帰りがけに声を掛けられて、何やらある家へ。そこには近所の女性数人が集まり、おしゃべりしていたが、この家の女性が全員に何かを配り出した。夫人によれば、『これは年1回の儀式』だそうで、村の中で何かもめても、年1回、手打ちの会を開き、水に流すらしい。この辺も日本の昔の農村にあった習慣ではないだろうか。

 

コラム ⇒ http://www.chatabi.net/colum/379.html

 

カンジーフィロソフィー

その夜、夫人との話の中に『カンジーフィロソフィー』という言葉が出てきた。ガンジーは勿論インド独立の父。彼の考え方を信奉する人々がいるということ。夫人とご主人である教授もこの考え方を取っている。この半農村での生活、文明的な生活を抑制するのもこのためだと思われる。

 

ただガンジーの考えと言っても色々とある。例えば非暴力であり、菜食主義(殺されるのを嫌がっているものは食べない)、禁欲主義などである。
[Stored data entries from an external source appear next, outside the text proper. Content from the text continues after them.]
-- ==== Sys2Proof/Laws/State.lean ====
section
/-! SUPPORT. What each update of the state writes and what it leaves, one lemma per field per
update, all true by definition. -/

namespace Sys2Proof.Machine

variable (s : State)

@[simp] theorem issue_ie (c : Word) : (issue c s).ie = s.ie := rfl
@[simp] theorem issue_key (c : Word) : (issue c s).key = s.key := rfl
@[simp] theorem issue_din (c : Word) : (issue c s).din = s.din := rfl
@[simp] theorem issue_dout (c : Word) : (issue c s).dout = s.dout := rfl
@[simp] theorem issue_iv (c : Word) : (issue c s).iv = s.iv := rfl
@[simp] theorem issue_ctxValid (c : Word) : (issue c s).ctxValid = s.ctxValid := rfl
@[simp] theorem issue_ctxKsz (c : Word) : (issue c s).ctxKsz = s.ctxKsz := rfl
@[simp] theorem issue_w (c : Word) : (issue c s).w = s.w := rfl
@[simp] theorem issue_ks (c : Word) : (issue c s).ks = s.ks := rfl
@[simp] theorem issue_ofbReady (c : Word) : (issue c s).ofbReady = s.ofbReady := rfl
@[simp] theorem issue_ofbPos (c : Word) : (issue c s).ofbPos = s.ofbPos := rfl
@[simp] theorem issue_busy (c : Word) : (issue c s).busy = true := rfl
@[simp] theorem issue_done (c : Word) : (issue c s).done = false := rfl
@[simp] theorem issue_ovr (c : Word) : (issue c s).ovr = s.ovr := rfl
@[simp] theorem issue_err (c : Word) : (issue c s).err = s.err := rfl
@[simp] theorem issue_pend (c : Word) : (issue c s).pend = c := rfl
@[simp] theorem issue_draws (c : Word) : (issue c s).draws = s.draws := rfl
@[simp] theorem issue_agenda (c : Word) : (issue c s).agenda = s.agenda := rfl
@[simp] theorem issue_reads (c : Word) : (issue c s).reads = s.reads := rfl

@[simp] theorem dropWrite_ie : (dropWrite s).ie = s.ie := rfl
@[simp] theorem dropWrite_key : (dropWrite s).key = s.key := rfl
@[simp] theorem dropWrite_din : (dropWrite s).din = s.din := rfl
@[simp] theorem dropWrite_dout : (dropWrite s).dout = s.dout := rfl
@[simp] theorem dropWrite_iv : (dropWrite s).iv = s.iv := rfl
@[simp] theorem dropWrite_ctxValid : (dropWrite s).ctxValid = s.ctxValid := rfl
@[simp] theorem dropWrite_ctxKsz : (dropWrite s).ctxKsz = s.ctxKsz := rfl
@[simp] theorem dropWrite_w : (dropWrite s).w = s.w := rfl
@[simp] theorem dropWrite_ks : (dropWrite s).ks = s.ks := rfl
@[simp] theorem dropWrite_ofbReady : (dropWrite s).ofbReady = s.ofbReady := rfl
@[simp] theorem dropWrite_ofbPos : (dropWrite s).ofbPos = s.ofbPos := rfl
@[simp] theorem dropWrite_busy : (dropWrite s).busy = s.busy := rfl
@[simp] theorem dropWrite_done : (dropWrite s).done = s.done := rfl
@[simp] theorem dropWrite_ovr : (dropWrite s).ovr = true := rfl
@[simp] theorem dropWrite_err : (dropWrite s).err = s.err := rfl
@[simp] theorem dropWrite_pend : (dropWrite s).pend = s.pend := rfl
@[simp] theorem dropWrite_draws : (dropWrite s).draws = s.draws := rfl
@[simp] theorem dropWrite_agenda : (dropWrite s).agenda = s.agenda := rfl
@[simp] theorem dropWrite_reads : (dropWrite s).reads = s.reads := rfl

@[simp] theorem finish_ie (code : ErrCode) : (finish code s).ie = s.ie := rfl
@[simp] theorem finish_key (code : ErrCode) : (finish code s).key = s.key := rfl
@[simp] theorem finish_din (code : ErrCode) : (finish code s).din = s.din := rfl
@[simp] theorem finish_dout (code : ErrCode) : (finish code s).dout = s.dout := rfl
@[simp] theorem finish_iv (code : ErrCode) : (finish code s).iv = s.iv := rfl
@[simp] theorem finish_ctxValid (code : ErrCode) : (finish code s).ctxValid = s.ctxValid := rfl
@[simp] theorem finish_ctxKsz (code : ErrCode) : (finish code s).ctxKsz = s.ctxKsz := rfl
@[simp] theorem finish_w (code : ErrCode) : (finish code s).w = s.w := rfl
@[simp] theorem finish_ks (code : ErrCode) : (finish code s).ks = s.ks := rfl
@[simp] theorem finish_ofbReady (code : ErrCode) : (finish code s).ofbReady = s.ofbReady := rfl
@[simp] theorem finish_ofbPos (code : ErrCode) : (finish code s).ofbPos = s.ofbPos := rfl
@[simp] theorem finish_busy (code : ErrCode) : (finish code s).busy = false := rfl
@[simp] theorem finish_done (code : ErrCode) : (finish code s).done = true := rfl
@[simp] theorem finish_ovr (code : ErrCode) : (finish code s).ovr = s.ovr := rfl
@[simp] theorem finish_err (code : ErrCode) : (finish code s).err = code := rfl
@[simp] theorem finish_pend (code : ErrCode) : (finish code s).pend = s.pend := rfl
@[simp] theorem finish_draws (code : ErrCode) : (finish code s).draws = s.draws := rfl
@[simp] theorem finish_agenda (code : ErrCode) : (finish code s).agenda = s.agenda := rfl
@[simp] theorem finish_reads (code : ErrCode) : (finish code s).reads = s.reads := rfl

@[simp] theorem acknowledge_ie (v : Word) : (acknowledge v s).ie = s.ie := rfl
@[simp] theorem acknowledge_key (v : Word) : (acknowledge v s).key = s.key := rfl
@[simp] theorem acknowledge_din (v : Word) : (acknowledge v s).din = s.din := rfl
@[simp] theorem acknowledge_dout (v : Word) : (acknowledge v s).dout = s.dout := rfl
@[simp] theorem acknowledge_iv (v : Word) : (acknowledge v s).iv = s.iv := rfl
@[simp] theorem acknowledge_ctxValid (v : Word) : (acknowledge v s).ctxValid = s.ctxValid := rfl
@[simp] theorem acknowledge_ctxKsz (v : Word) : (acknowledge v s).ctxKsz = s.ctxKsz := rfl
@[simp] theorem acknowledge_w (v : Word) : (acknowledge v s).w = s.w := rfl
@[simp] theorem acknowledge_ks (v : Word) : (acknowledge v s).ks = s.ks := rfl
@[simp] theorem acknowledge_ofbReady (v : Word) : (acknowledge v s).ofbReady = s.ofbReady := rfl
@[simp] theorem acknowledge_ofbPos (v : Word) : (acknowledge v s).ofbPos = s.ofbPos := rfl
@[simp] theorem acknowledge_busy (v : Word) : (acknowledge v s).busy = s.busy := rfl
@[simp] theorem acknowledge_done (v : Word) : (acknowledge v s).done = (s.done && !v.getLsbD 3) := rfl
@[simp] theorem acknowledge_ovr (v : Word) : (acknowledge v s).ovr = (s.ovr && !v.getLsbD 4) := rfl
@[simp] theorem acknowledge_err (v : Word) : (acknowledge v s).err = s.err := rfl
@[simp] theorem acknowledge_pend (v : Word) : (acknowledge v s).pend = s.pend := rfl
@[simp] theorem acknowledge_draws (v : Word) : (acknowledge v s).draws = s.draws := rfl
@[simp] theorem acknowledge_agenda (v : Word) : (acknowledge v s).agenda = s.agenda := rfl
@[simp] theorem acknowledge_reads (v : Word) : (acknowledge v s).reads = s.reads := rfl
この考え方を原則として実践していく、これはかなり大変なことだと思うのだが、道理としては通っている。

 

60数年前に暗殺されたガンジーだが、その思想は今でも広く支持されている。ただ人間の欲望をうまくコントロールして、平和な社会を作ることが如何に難しいかは、現在の国際社会がそのまま証明している。

 

ゴレ家に滞在して、我々は色々なことを考えないといけない、と感じる。今や人間は『自然に生きる』とか『自然と共に生きる』ことが如何に難しいか、言葉で言ってみても始まらない。日本社会がかなり軽く見えた一瞬だったかと思う。